# Rad Fans Stay On??



## Max96 (Aug 25, 2005)

Just grabbed an '00 Altima with 56k today. Only thing I notice is that after driving for a few minutes the radiator fans, both of them, come on and stay on. They stay on for approximately a minute after I turn it off also. Its around 45degrees today, most of my driving is highway. This should definitely not be happening. I cant find any leaks, nothing boiling into the reservoir tank, temp guage normal, no clue why. Anyone had this same problem? Any idea how to fix?


----------



## Asleep (Jan 19, 2003)

its actually quite normal. not everyones altima does it but that doesnt necessarily mean that yours is bad. the coolant temp sensor could be a bit weak, but otherwise, you should be ok.


----------



## Matt93SE (Sep 17, 2003)

several issues it could be.. here's what I'd check first:

1. is your A/C or defrost on? the fans run all the time when the A/C is running. defrost also fires up the A/C to remove the moisture from the air and clear the windows quicker.
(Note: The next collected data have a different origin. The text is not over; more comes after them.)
-- ==== Sys2Proof/Word.lean ====
section
/-! DEFINITION. The word types of the block (R7, R9: every value is an unsigned bit vector of the width stated). -/

namespace Sys2Proof

/-- `WORD` (R7): the latch, the data port and every configuration access. -/
abbrev Word := BitVec 32

/-- `ENC_IN_WIDTH`, `BAR_INDEX_WIDTH` (R7): each encoder input and the BAR index. -/
abbrev Byte := BitVec 8

/-- `BAR_RESULT` (R7): the result of READBAR. -/
abbrev Word64 := BitVec 64

/-- `IO_ADDR_WIDTH` (R7): an I/O port address. PRESUMED by the spec (K1), notes/assumptions/18. -/
abbrev PortAddr := BitVec 16

end Sys2Proof
end

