-- ==== Sys2Proof/Syntax.lean ====
section
/-! DEFINITION. The commands of the block (R63), the two forms in which a requester hands one over (the command record of
R61 and the raw port access of R66), and the names of the refusals a decoder gives (R66). -/

namespace Sys2Proof

/-- One constructor per row of spec/opcode_table.json. The operand widths are R61's, so every term is representable: `fn` is
the spec's `fun` (a word of Lean's own). -/
inductive Instr where
  /-- ADDRW (R90): write a word to the address port. -/
  | addrw (val : Word)
  /-- DATAR (R92): read a word from the data port. -/
  | datar
  /-- DATAW (R94): write a word to the data port. -/
  | dataw (val : Word)
  /-- ENCADDR (R82): compute a ConfigAddress without touching the ports. -/
  | encaddr (bus dev fn reg : Byte)
  /-- READ32 (R97): read one configuration word. -/
  | read32 (bus dev fn reg : Byte)
  /-- WRITE32 (R100): write one configuration word. -/
  | write32 (bus dev fn reg : Byte) (val : Word)
  /-- READBAR (R110): decode one BAR slot. -/
  | readbar (bus dev fn idx : Byte)
  deriving DecidableEq, Repr

/-- The command record of R61: three 32-bit words, always all three (R67). -/
structure Record where
  w0 : Word
  w1 : Word
  w2 : Word
  deriving DecidableEq, Repr

/-- The width of a raw I/O access (R66: only 32 bits is a command of the block). -/
inductive PortWidth where
  | bits8 | bits16 | bits32
  deriving DecidableEq, Repr

/-- The direction of a raw I/O access, with the word a write carries. -/
inductive PortOp where
  | read
  | write (val : Word)
  deriving DecidableEq, Repr

/-- A raw I/O access of a requester (R29, R66 "a model that takes raw I/O transactions"). -/
structure PortAccess where
  addr  : PortAddr
  width : PortWidth
  op    : PortOp
  deriving DecidableEq, Repr

/-- What a requester issues: a command record or a raw port access. -/
inductive Request where
  | record (r : Record)
  | port (a : PortAccess)
  deriving DecidableEq, Repr

/-- Why a request decodes to no command (R66, R134). -/
inductive Reject where
  /-- `W0[7:0]` is not one of the seven codes. -/
  | unknownCommand
  /-- `W0[31:8]` or a word that R62 marks "0" is nonzero. -/
  | reservedBits
  /-- A 32-bit read of `ADDR_PORT`. -/
  | addressPortRead
  /-- An 8-bit or 16-bit access to either port. -/
  | badPortWidth
  /-- An I/O address that is neither port. -/
  | unmappedPort
  deriving DecidableEq, Repr

end Sys2Proof
end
2. damaged/disconnected water temp sensor or wiring. when the sensor is disconnected or fails, it goes to an open circuit, which the ECU sees as infinite temperature. it then turns both fans on high to attempt to bring water temp down.

3. air in coolant system. bleed system according to FSM to remove air bubbles trapped in the engine and hoses.


----------



## Max96 (Aug 25, 2005)

Thanks crew... bought a Hanes manual, did some research, looks like it the sensor that works with the ECM to start/stop the fans. Gonna grab me a new sensor on Monday.


----------



## Matt93SE (Sep 17, 2003)

check the connection on it first.. often they get green and corroded from moisture in them. clean it up and mash some dielectric grease in there and see how that does.


----------



## Max96 (Aug 25, 2005)

Matt93SE said:


> check the connection on it first.. often they get green and corroded from moisture in them. clean it up and mash some dielectric grease in there and see how that does.
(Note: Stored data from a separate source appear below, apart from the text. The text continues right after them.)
-- ==== Sys2Proof/Tests/Slice0.lean ====
section
/-! SUPPORT. Small tests whose expected values are spec/95_test_vectors.md's (V-…, W…) or are written out from the encoding
rules, and for every statement with hypotheses a state and operands that meet them all. -/

namespace Sys2Proof.Tests

open Sys2Proof Sys2Proof.Machine

/-! Ill-formed terms, one for each check of WellFormed.lean. -/

theorem test_wf_refuses_unassigned_code : Record.wf ⟨0x00000004, 0, 0⟩ = false := by decide
theorem test_wf_refuses_reserved_bit : Record.wf ⟨0x00000111, 0, 0⟩ = false := by decide
theorem test_wf_refuses_target_word_of_datar : Record.wf ⟨0x00000002, 1, 0⟩ = false := by decide
theorem test_wf_refuses_value_word_of_encaddr : Record.wf ⟨0x00000010, 0, 1⟩ = false := by decide
theorem test_wf_accepts_read32 : Record.wf ⟨0x00000011, 0x00020010, 0⟩ = true := by decide
theorem test_params_refuse_unaligned_address_port : Params.wf ⟨0xCF9, 0xCFC⟩ = false := by decide
theorem test_params_refuse_unaligned_data_port : Params.wf ⟨0xCF8, 0xCFE⟩ = false := by decide
theorem test_params_refuse_one_port : Params.wf ⟨0xCF8, 0xCF8⟩ = false := by decide
theorem test_params_accept_the_defaults : Params.wf Params.default = true := by decide

/-! Decoding: a word of every row of R63, with R61's fields, and V-DEC's refusals. -/

theorem test_decode_addrw : decode ⟨0x00000001, 0, 0x80001010⟩ = .ok (.addrw 0x80001010) := by decide
theorem test_decode_datar : decode ⟨0x00000002, 0, 0⟩ = .ok .datar := by decide
theorem test_decode_dataw : decode ⟨0x00000003, 0, 0x5⟩ = .ok (.dataw 0x5) := by decide
theorem test_decode_encaddr : decode ⟨0x00000010, 0x12050A3C, 0⟩ = .ok (.encaddr 0x12 0x05 0x0A 0x3C) := by decide
theorem test_decode_read32 : decode ⟨0x00000011, 0x00020010, 0⟩ = .ok (.read32 0 2 0 0x10) := by decide
theorem test_decode_write32 :
    decode ⟨0x00000012, 0x00020010, 0xFFFFFFFF⟩ = .ok (.write32 0 2 0 0x10 0xFFFFFFFF) := by decide
theorem test_decode_readbar : decode ⟨0x00000020, 0x00020006, 0⟩ = .ok (.readbar 0 2 0 6) := by decide
theorem test_decode_unknown : decode ⟨0, 0, 0⟩ = .error .unknownCommand := by decide
theorem test_decode_code_before_reserved : decode ⟨0x00000104, 0, 0⟩ = .error .unknownCommand := by decide
theorem test_decode_reserved : decode ⟨0x00000010, 0, 1⟩ = .error .reservedBits := by decide
theorem test_table_word_has_w0_lowest : decodeTableWord 96 (0x11 + 0x00020010 * 2 ^ 32) = some (.read32 0 2 0 0x10) := by
  decide
theorem test_table_word_cut_at_nbits : decodeTableWord 32 (0x11 + 0x00020010 * 2 ^ 32) = some (.read32 0 0 0 0) := by decide
theorem test_port_read_of_address_port : decodePort Params.default ⟨0xCF8, .bits32, .read⟩ = .error .addressPortRead := by
  decide
theorem test_port_narrow : decodePort Params.default ⟨0xCFC, .bits8, .read⟩ = .error .badPortWidth := by decide
theorem test_port_unaligned : decodePort Params.default ⟨0xCFE, .bits32, .read⟩ = .error .unmappedPort := by decide

/-! Small states. -/

/-- The next state, if there is one. -/
def after (o : Out) : Option State :=
  match o with
  | .next s => some s
  | .fault _ => none
  | .refused _ => none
Cool... excellent info. Gonna go out and do that now. Thanks again for all the advice.


----------



## Max96 (Aug 25, 2005)

Changed it with a new one... no help. Gonna change the thermostat next.


----------



## Asleep (Jan 19, 2003)

if the thermostat doesnt help - bleed the system well and then dont worry about it. if youre not boiling over and the fans are staying on for no more than a minute or so, its normal - i wasnt bullshitting you, lol.


----------



## Max96 (Aug 25, 2005)

These F-n fans stay on ALL THE TIME after it hits operating temp. Insane...


----------



## Asleep (Jan 19, 2003)

even with the car running then, huh? now THATS not normal... coolant temp sensor should be checked then as well. its the sensor behind the power steering pump on the intake manifold. check it for condition and then check the resistance against what the manual says for it. btw, go here for an fsm for your vehicle - www.phatg20.com the fsm is a very valuable thing to have when you are working on your car. be sure you dont remove the coolant temp sensor though if the engine is hot, you will get sprayed with burning hot coolant.


----------



## Asleep (Jan 19, 2003)

i think thats the sensor you just replaced... i didnt realize thats the one you did... read my pm, that will help point you in a direction as well.


----------



## Max96 (Aug 25, 2005)

Replaced the sensor, replaced the thermostat, still F-d up. The bottom hose going to thermostat never gets hot which means a stuck thermostat, not true, I changed it. I am sooo frustrated. Driving the Pathfinder until the weekend when I can pull the radiator and check for flow and then possibly run the car without the thermostat just to see of the bottom hose even gets warm. Someone just kill me.........


----------



## Asleep (Jan 19, 2003)

you can also check flow by touching the different areas of the radiator till you find a spot that is noticeably cooler than the rest of the radiator.


----------



## Max96 (Aug 25, 2005)

All fixed... (I think) Checked radiator, all clean and good, water pump was pushing water through, all good. Couldnt figure out why when driving this F-n thing would run with the fans on all the time. I pulled the thermostat, and ripped out the air bleed thingy and enlarged the hole a bit with a drill to allow a tiny bit more flow while thermostat closed. Looks like it worked, drove it for around 20 min on highway and fans never came on yet it reached normal operating temp and heat was working just fine. Even after pulling into driveway, fans not on. Fixed I guess...  I went so far as to let it idle and watched fans come on and off as it got hot. Also verified fan functionality with AC on. Driving to work later, this will be the final test...


----------